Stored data
..............................

/-! ### VCP (R128) -/

/-- `vmseq` (R128). -/
def execVmseq (d : MReg) (a : VReg) (b : VSrc) (m : MSel) (s : State) : Out :=
  .next (vecB 3 b (.vcpi .eq d a b m) s)
/-- `vmsne` (R128). -/
def execVmsne (d : MReg) (a : VReg) (b : VSrc) (m : MSel) (s : State) : Out :=
  .next (vecB 3 b (.vcpi .ne d a b m) s)
/-- `vmslt` (R128). -/
def execVmslt (d : MReg) (a : VReg) (b : VSrc) (m : MSel) (s : State) : Out :=
  .next (vecB 3 b (.vcpi .lt d a b m) s)
/-- `vmsltu` (R128). -/
def execVmsltu (d : MReg) (a : VReg) (b : VSrc) (m : MSel) (s : State) : Out :=
  .next (vecB 3 b (.vcpi .ltu d a b m) s)
/-- `vmsle` (R128). -/
def execVmsle (d : MReg) (a : VReg) (b : VSrc) (m : MSel) (s : State) : Out :=
  .next (vecB 3 b (.vcpi .le d a b m) s)
/-- `vmsleu` (R128). -/
def execVmsleu (d : MReg) (a : VReg) (b : VSrc) (m : MSel) (s : State) : Out :=
  .next (vecB 3 b (.vcpi .leu d a b m) s)
/-- `vmsgt` (R128). -/
def execVmsgt (d : MReg) (a : VReg) (b : VSrc) (m : MSel) (s : State) : Out :=
  .next (vecB 3 b (.vcpi .gt d a b m) s)
/-- `vmsgtu` (R128). -/
def execVmsgtu (d : MReg) (a : VReg) (b : VSrc) (m : MSel) (s : State) : Out :=
  .next (vecB 3 b (.vcpi .gtu d a b m) s)
/-- `vmfeq` (R128). -/
def execVmfeq (d : MReg) (a : VReg) (b : VSrc) (m : MSel) (s : State) : Out :=
  .next (vecB 4 b (.vcpf .eq .f32 d a b m) s)
/-- `vmfne` (R128). -/
def execVmfne (d : MReg) (a : VReg) (b : VSrc) (m : MSel) (s : State) : Out :=
  .next (vecB 4 b (.vcpf .ne .f32 d a b m) s)
/-- `vmflt` (R128). -/
def execVmflt (d : MReg) (a : VReg) (b : VSrc) (m : MSel) (s : State) : Out :=
  .next (vecB 4 b (.vcpf .lt .f32 d a b m) s)
/-- `vmfle` (R128). -/
def execVmfle (d : MReg) (a : VReg) (b : VSrc) (m : MSel) (s : State) : Out :=
  .next (vecB 4 b (.vcpf .le .f32 d a b m) s)
/-- `vmfgt` (R128). -/
def execVmfgt (d : MReg) (a : VReg) (b : VSrc) (m : MSel) (s : State) : Out :=
  .next (vecB 4 b (.vcpf .gt .f32 d a b m) s)
/-- `vmfge` (R128). -/
def execVmfge (d : MReg) (a : VReg) (b : VSrc) (m : MSel) (s : State) : Out :=
  .next (vecB 4 b (.vcpf .ge .f32 d a b m) s)
/-- `vmfeqBf` (R128). -/
def execVmfeqBf (d : MReg) (a : VReg) (b : VSrc) (m : MSel) (s : State) : Out :=
  .next (vecB 4 b (.vcpf .eq .bf16 d a b m) s)
/-- `vmfneBf` (R128). -/
def execVmfneBf (d : MReg) (a : VReg) (b : VSrc) (m : MSel) (s : State) : Out :=
  .next (vecB 4 b (.vcpf .ne .bf16 d a b m) s)
/-- `vmfltBf` (R128). -/
def execVmfltBf (d : MReg) (a : VReg) (b : VSrc) (m : MSel) (s : State) : Out :=
  .next (vecB 4 b (.vcpf .lt .bf16 d a b m) s)
/-- `vmfleBf` (R128). -/
def execVmfleBf (d : MReg) (a : VReg) (b : VSrc) (m : MSel) (s : State) : Out :=
  .next (vecB 4 b (.vcpf .le .bf16 d a b m) s)
/-- `vmfgtBf` (R128). -/
def execVmfgtBf (d : MReg) (a : VReg) (b : VSrc) (m : MSel) (s : State) : Out :=
  .next (vecB 4 b (.vcpf .gt .bf16 d a b m) s)
/-- `vmfgeBf` (R128). -/
def execVmfgeBf (d : MReg) (a : VReg) (b : VSrc) (m : MSel) (s : State) : Out :=
  .next (vecB 4 b (.vcpf .ge .bf16 d a b m) s)

end Sys2Proof.Machine
end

..............................

» Problem
Nothing should be altered. Set down all the data again.

» Answer
/-! ### VCP (R128) -/

/-- `vmseq` (R128). -/
def execVmseq (d : MReg) (a : VReg) (b : VSrc) (m : MSel) (s : State) : Out :=
  .next (vecB 3 b (.vcpi .eq d a b m) s)
/-- `vmsne` (R128). -/
def execVmsne (d : MReg) (a : VReg) (b : VSrc) (m : MSel) (s : State) : Out :=
  .next (vecB 3 b (.vcpi .ne d a b m) s)
/-- `vmslt` (R128). -/
def execVmslt (d : MReg) (a : VReg) (b : VSrc) (m : MSel) (s : State) : Out :=
  .next (vecB 3 b (.vcpi .lt d a b m) s)
/-- `vmsltu` (R128). -/
def execVmsltu (d : MReg) (a : VReg) (b : VSrc) (m : MSel) (s : State) : Out :=
  .next (vecB 3 b (.vcpi .ltu d a b m) s)
/-- `vmsle` (R128). -/
def execVmsle (d : MReg) (a : VReg) (b : VSrc) (m : MSel) (s : State) : Out :=
  .next (vecB 3 b (.vcpi .le d a b m) s)
/-- `vmsleu` (R128). -/
def execVmsleu (d : MReg) (a : VReg) (b : VSrc) (m : MSel) (s : State) : Out :=
  .next (vecB 3 b (.vcpi .leu d a b m) s)
/-- `vmsgt` (R128). -/
def execVmsgt (d : MReg) (a : VReg) (b : VSrc) (m : MSel) (s : State) : Out :=
  .next (vecB 3 b (.vcpi .gt d a b m) s)
/-- `vmsgtu` (R128). -/
def execVmsgtu (d : MReg) (a : VReg) (b : VSrc) (m : MSel) (s : State) : Out :=
  .next (vecB 3 b (.vcpi .gtu d a b m) s)
/-- `vmfeq` (R128). -/
def execVmfeq (d : MReg) (a : VReg) (b : VSrc) (m : MSel) (s : State) : Out :=
  .next (vecB 4 b (.vcpf .eq .f32 d a b m) s)
/-- `vmfne` (R128). -/
def execVmfne (d : MReg) (a : VReg) (b : VSrc) (m : MSel) (s : State) : Out :=
  .next (vecB 4 b (.vcpf .ne .f32 d a b m) s)
/-- `vmflt` (R128). -/
def execVmflt (d : MReg) (a : VReg) (b : VSrc) (m : MSel) (s : State) : Out :=
  .next (vecB 4 b (.vcpf .lt .f32 d a b m) s)
/-- `vmfle` (R128). -/
def execVmfle (d : MReg) (a : VReg) (b : VSrc) (m : MSel) (s : State) : Out :=
  .next (vecB 4 b (.vcpf .le .f32 d a b m) s)
/-- `vmfgt` (R128). -/
def execVmfgt (d : MReg) (a : VReg) (b : VSrc) (m : MSel) (s : State) : Out :=
  .next (vecB 4 b (.vcpf .gt .f32 d a b m) s)
/-- `vmfge` (R128). -/
def execVmfge (d : MReg) (a : VReg) (b : VSrc) (m : MSel) (s : State) : Out :=
  .next (vecB 4 b (.vcpf .ge .f32 d a b m) s)
/-- `vmfeqBf` (R128). -/
def execVmfeqBf (d : MReg) (a : VReg) (b : VSrc) (m : MSel) (s : State) : Out :=
  .next (vecB 4 b (.vcpf .eq .bf16 d a b m) s)
/-- `vmfneBf` (R128). -/
def execVmfneBf (d : MReg) (a : VReg) (b : VSrc) (m : MSel) (s : State) : Out :=
  .next (vecB 4 b (.vcpf .ne .bf16 d a b m) s)
/-- `vmfltBf` (R128). -/
def execVmfltBf (d : MReg) (a : VReg) (b : VSrc) (m : MSel) (s : State) : Out :=
  .next (vecB 4 b (.vcpf .lt .bf16 d a b m) s)
/-- `vmfleBf` (R128). -/
def execVmfleBf (d : MReg) (a : VReg) (b : VSrc) (m : MSel) (s : State) : Out :=
  .next (vecB 4 b (.vcpf .le .bf16 d a b m) s)
/-- `vmfgtBf` (R128). -/
def execVmfgtBf (d : MReg) (a : VReg) (b : VSrc) (m : MSel) (s : State) : Out :=
  .next (vecB 4 b (.vcpf .gt .bf16 d a b m) s)
/-- `vmfgeBf` (R128). -/
def execVmfgeBf (d : MReg) (a : VReg) (b : VSrc) (m : MSel) (s : State) : Out :=
  .next (vecB 4 b (.vcpf .ge .bf16 d a b m) s)

end Sys2Proof.Machine
end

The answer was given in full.